Довольная, она вновь залезла в клубок шерсти, и Снусмумрик осторожно пошёл дальше вдоль длинной ограды.
Там и сям на ограде висели объявления:
Сторож парка и сторожиха жили вместе, и, разумеется, в парке. Они подстригали и обрезали все деревья под кружок или четырёхугольник, и все дорожки в парке были прямые как палка. И если только какая-нибудь травинка осмеливалась подняться чуть выше остальных, её тотчас срезали, и ей приходилось снова расти изо всех сил.
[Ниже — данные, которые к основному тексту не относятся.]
/-- Rule R83 (h): from reset, with a constant window parameter, the entry an encode step adds to the output
accumulator is the bit emitted one window before, in the same order when `W = 0` and in reversed order
otherwise; during the first window it is 0. Encode steps are counted from reset, samples without one not. -/
def Obligations.WindowReplaysThePreviousBits : Prop :=
  ∀ (d : Nat → Nat) (r : Nat → Reads) (x : Nat → F) (clk : F) (k : Nat), k ≤ 32 →
    (∀ i, (r i).p2 = windowStep k) →
    let c := { Channel.reset with clk := clk }
    let ew := if k = 0 then 8 else k
    ∀ n, runSteps d r x c n = true →
      (stepCount d r x c n < ew → runReplayed d r x c n = .zero) ∧
      (∀ m, runSteps d r x c m = true →
        (k = 0 → stepCount d r x c n = stepCount d r x c m + 8 →
          runReplayed d r x c n = runBit d r x c m) ∧
        (∀ q j, k ≠ 0 → j < k → stepCount d r x c n = k * (q + 1) + j →
          stepCount d r x c m = k * q + (k - 1 - j) → runReplayed d r x c n = runBit d r x c m))

/-- Rules R82 and R118: with amplitude 0 and a finite input, `comp` is 0 and the output is an infinity when
the wet product is not zero, its sign the exclusive-or of the product's and the gain's, and a NaN when it
is. -/
def Obligations.ZeroAmplitudeGivesInfinityOrNaN : Prop :=
  ∀ (d : Nat) (r : Reads) (x : F) (c : Channel), r.Legal → c.Ok → fVal r.p0 = 0 → fIsFinite x = true →
    let wet := fmul (quietNaN (d + 10)) (sampleLevel d r x c) r.p3
    encComp d x (derive d r).ds (derive d r).gain = 0 ∧
      (fVal wet = 0 → fIsNaN (sampleOut d r x c) = true) ∧
      (fVal wet ≠ 0 → fIsInf (sampleOut d r x c) = true ∧
        fNeg (sampleOut d r x c) = xor (fNeg wet) (fNeg r.p0))

/-- Rule R84: a NaN input gives `comp = 0` and a NaN output; an infinite input with a non-zero amplitude
saturates `comp` and gives an infinity of its sign, or a NaN when `mix = 1.0`; the clock stays a number not
below 0. -/
def Obligations.NonFiniteInputDamagesOneOutput : Prop :=
  ∀ (d : Nat) (r : Reads) (x : F) (c : Channel), r.Legal → c.Ok →
    (fIsNaN x = true →
      encComp d x (derive d r).ds (derive d r).gain = 0 ∧ fIsNaN (sampleOut d r x c) = true) ∧
    (fIsInf x = true → fVal r.p0 ≠ 0 →
      encComp d x (derive d r).ds (derive d r).gain = (if fNeg x then -2147483648 else 2147483647) ∧
      (fVal r.p3 < fVal 0x3F800000#32 →
        fIsInf (sampleOut d r x c) = true ∧ fNeg (sampleOut d r x c) = fNeg x) ∧
      (fVal r.p3 = fVal 0x3F800000#32 → fIsNaN (sampleOut d r x c) = true)) ∧
    clockOk (sampleNext d r x c).clk = true

/-- Rule R83 (b): with `mix = 0` and a non-zero gain the output is `fdiv(fmul(x, gain), gain)` when that is not
zero, whatever the depth, the window and the channel's state. -/
def Obligations.DryPassthrough : Prop :=
  ∀ (d : Nat) (r : Reads) (x q q' : F) (c : Channel), r.Legal → c.Ok →
    fVal r.p3 = 0 → fVal r.p0 ≠ 0 → fIsNaN x = false →
    let z := fdiv q (fmul q' x (derive d r).gain) (derive d r).gain
    fVal z ≠ 0 → sampleOut d r x c = z

/-- Rule R83 (c): after an encode step, fully wet and with a finite input and a non-zero gain, the output is at
most `1/gain` in magnitude. -/
def Obligations.WetOutputIsBounded : Prop :=
  ∀ (d : Nat) (r : Reads) (x q : F) (c : Channel), r.Legal → c.Ok →
    r.p3 = 0x3F800000#32 → fVal r.p0 ≠ 0 → fIsFinite x = true → stepped (clkNext d r c) = true →
    fIsNaN (sampleOut d r x c) = false ∧
      fMag (sampleOut d r x c) ≤ fMag (fdiv q 0x3F800000#32 (derive d r).gain)

/-- Rule R18: a zero-run counter that stops at 16 gives the same outputs, and the same channel but for the
counter itself. -/
def Obligations.ZeroRunCounterMaySaturate : Prop :=
  ∀ (d : Nat) (r : Reads) (x : F) (c : Channel),
    let cut := fun o : Channel => { o with zr := min o.zr 16 }
    sampleOut d r x (cut c) = sampleOut d r x c ∧
      cut (sampleNext d r x (cut c)) = cut (sampleNext d r x c)

/-- Rule R47: any saturation bound of 257 or more for `comp` gives the same bit and the same zero-run count,
for levels and depths of at most 256. -/
def Obligations.CompBoundIsUnobservable : Prop :=
  ∀ (comp b dr ds : Int) (zr : Nat), 257 ≤ b → -256 ≤ dr → dr ≤ 256 → 1 ≤ ds → ds ≤ 256 →
    encBit (clampInt comp (-b) b) dr ds = encBit comp dr ds ∧
      zeroRun (clampInt comp (-b) b) zr = zeroRun comp zr

/-- Rule R29: what a `SAMPLE c` answers and leaves in channel `c` is settled by the cells it reads and by
channel `c` alone; the other channels have no influence. -/
def Obligations.ChannelsDoNotInteract : Prop :=
  ∀ (s s' : State) (ch : Sel) (x : F) (c : Fin Config.NCH), ch.toNat = c.val →
    s.params = s'.params → s.srate = s'.srate → s.draws = s'.draws → s.chans[c] = s'.chans[c] →
    ∃ t t' v, exec (.sample ch x) s = .next t ∧ exec (.sample ch x) s' = .next t' ∧
      t.chans[c] = t'.chans[c] ∧ t.sport.responses = s.sport.responses ++ [v] ∧
      t'.sport.responses = s'.sport.responses ++ [v]

/-- Rule R46 with U2: which NaN an operation delivers reaches only the response. With legal reads and a
bounded channel the next channel context does not depend on it, and two outputs differ only as NaNs. -/
def Obligations.NaNDrawReachesOnlyTheResponse : Prop :=
  ∀ (d d' : Nat) (r : Reads) (x : F) (c : Channel), r.Legal → c.Ok →
    sampleNext d r x c = sampleNext d' r x c ∧
      (sampleOut d r x c = sampleOut d' r x c ∨
        (fIsNaN (sampleOut d r x c) = true ∧ fIsNaN (sampleOut d' r x c) = true))

/-- Rules R29, R61 and R109: two `SAMPLE` operations of different channels, with no write in flight, lead to the
same channels and cells in either order, and give the same outputs, up to which NaN a NaN is. -/
def Obligations.SamplesOfTwoChannelsCommute : Prop :=
  ∀ (s : State) (ch₁ ch₂ : Sel) (x₁ x₂ : F), s.Inv → s.sport.pending = none →
    ch₁.toNat < 2 → ch₂.toNat < 2 → ch₁ ≠ ch₂ →
    ∃ t u t' u' y₁ y₂ y₁' y₂',
      exec (.sample ch₁ x₁) s = .next t ∧ exec (.sample ch₂ x₂) t = .next u ∧
      exec (.sample ch₂ x₂) s = .next t' ∧ exec (.sample ch₁ x₁) t' = .next u' ∧
      u.chans = u'.chans ∧ u.params = u'.params ∧ u.srate = u'.srate ∧
      u.sport.responses = s.sport.responses ++ [y₁, y₂] ∧
      u'.sport.responses = s.sport.responses ++ [y₂', y₁'] ∧
      (y₁ = y₁' ∨ (fIsNaN y₁ = true ∧ fIsNaN y₁' = true)) ∧
      (y₂ = y₂' ∨ (fIsNaN y₂ = true ∧ fIsNaN y₂' = true))

/-! ### The two ports at once (rules R39, R40) -/

/-- Rule R40: each of the five reads of a `SAMPLE` is one of the values its cell has held, any of them is
possible, and a cell that has held no other value is read as it stands. -/
def Obligations.SampleReadsAHeldValue : Prop :=
  (∀ (s : State) (i : Fin 4), (readCells s).param i ∈ s.params[i].values) ∧
  (∀ s : State, (readCells s).rate ∈ s.srate.values) ∧
  (∀ (c : Cell) (v : F), v ∈ c.values → ∃ pick, c.readWith pick = v) ∧
  (∀ (c : Cell) (d j : Nat), c.past = [] → c.sampleRead d j = c.cur)

/-- Rule R39 (b): a `SETP` or a `SETRATE` that has been answered is seen by a `SAMPLE` issued afterwards, whose
other reads are the current values too. -/
def Obligations.CompletedWriteIsSeen : Prop :=
  ∀ (s t u : State) (ch : Sel) (x : F), s.Inv → s.sport.pending = none → ch.toNat < 2 →
    serve .control s = .next t → issue .sample (encode (.sample ch x)) t = .next u →
    (∀ (idx : Sel) (i : Fin 4) (v : F), idx.toNat = i.val → s.cport.pending = some (encode (.setp idx v)) →
      readCells (takeCommand .sample u) = currentReads t ∧
        (currentReads t).param i = (if i = 2 then quant s.draws v else v) ∧
        (∀ j, j ≠ i → (currentReads t).param j = (currentReads s).param j) ∧
        (currentReads t).rate = (currentReads s).rate) ∧
    (∀ r : F, s.cport.pending = some (encode (.setrate r)) →
      readCells (takeCommand .sample u) = currentReads t ∧ (currentReads t).rate = r ∧
        (∀ j, (currentReads t).param j = (currentReads s).param j))

/-- Rule R40: a `SETP` or a `SETRATE` executed while a `SAMPLE` is outstanding may or may not be seen by it: its
read of that cell is the value from before or the value from after, and every other read is the current
value. -/
def Obligations.OverlappingWriteIsSeenOrNot : Prop :=
  ∀ (s t : State) (w : Command), s.sport.pending = some w →
    (∀ j : Fin 4, s.params[j].past = []) → s.srate.past = [] → serve .control s = .next t →
    let reads := readCells (takeCommand .sample t)
    (∀ (idx : Sel) (i : Fin 4) (v : F), idx.toNat = i.val → s.cport.pending = some (encode (.setp idx v)) →
      (reads.param i = (currentReads s).param i ∨ reads.param i = (if i = 2 then quant s.draws v else v)) ∧
        t.params[i].values = [if i = 2 then quant s.draws v else v, (currentReads s).param i] ∧
        (∀ j, j ≠ i → reads.param j = (currentReads s).param j) ∧ reads.rate = (currentReads s).rate) ∧
    (∀ r : F, s.cport.pending = some (encode (.setrate r)) →
      (reads.rate = (currentReads s).rate ∨ reads.rate = r) ∧
        t.srate.values = [r, (currentReads s).rate] ∧
        (∀ j, reads.param j = (currentReads s).param j))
Вокруг этих-то травяных ковров и стояла высокая ограда, и повсюду можно было прочесть надписи большими чёрными буквами, что то-то и то-то запрещено.
В этот ужасный парк каждый день приходили двадцать четыре понурых малыша, по той или иной причине забытые либо заблудившиеся. Это были косматые дети леса, они не любили ни парк, ни песочницу, в которой, хочешь не хочешь, полагалось играть, а им так хотелось лазать по деревьям, стоять на голове, бегать по траве…
Но этого не понимали ни парковый сторож, ни сторожиха: они сидели по сторонам песочницы и караулили их.
Что было делать малышам? Охотнее всего они бы закопали обоих в песок, но этого они не могли, потому что были слишком малы.
К этому-то парку и пришёл Снусмумрик с крошкой Ми в кармане. Крадучись пошёл он вдоль ограды, высматривая своего давнего врага сторожа.
— Как ты намерен с ним обойтись? — спросила крошка Ми. — Повесить, сварить или сделать из него чучело?
— Нагнать страху! — сказал Снусмумрик и ещё крепче стиснул трубку в зубах. — На свете есть лишь одно существо, которое я терпеть не могу, и это здешний парковый сторож. Я хочу порвать все объявления о том, что запрещено!
Снусмумрик порылся в рюкзаке и извлёк большой мешок, полный маленьких блестящих семечек.
— Что это? — спросила крошка Ми.
— Семена хатифнаттов, — ответил Снусмумрик.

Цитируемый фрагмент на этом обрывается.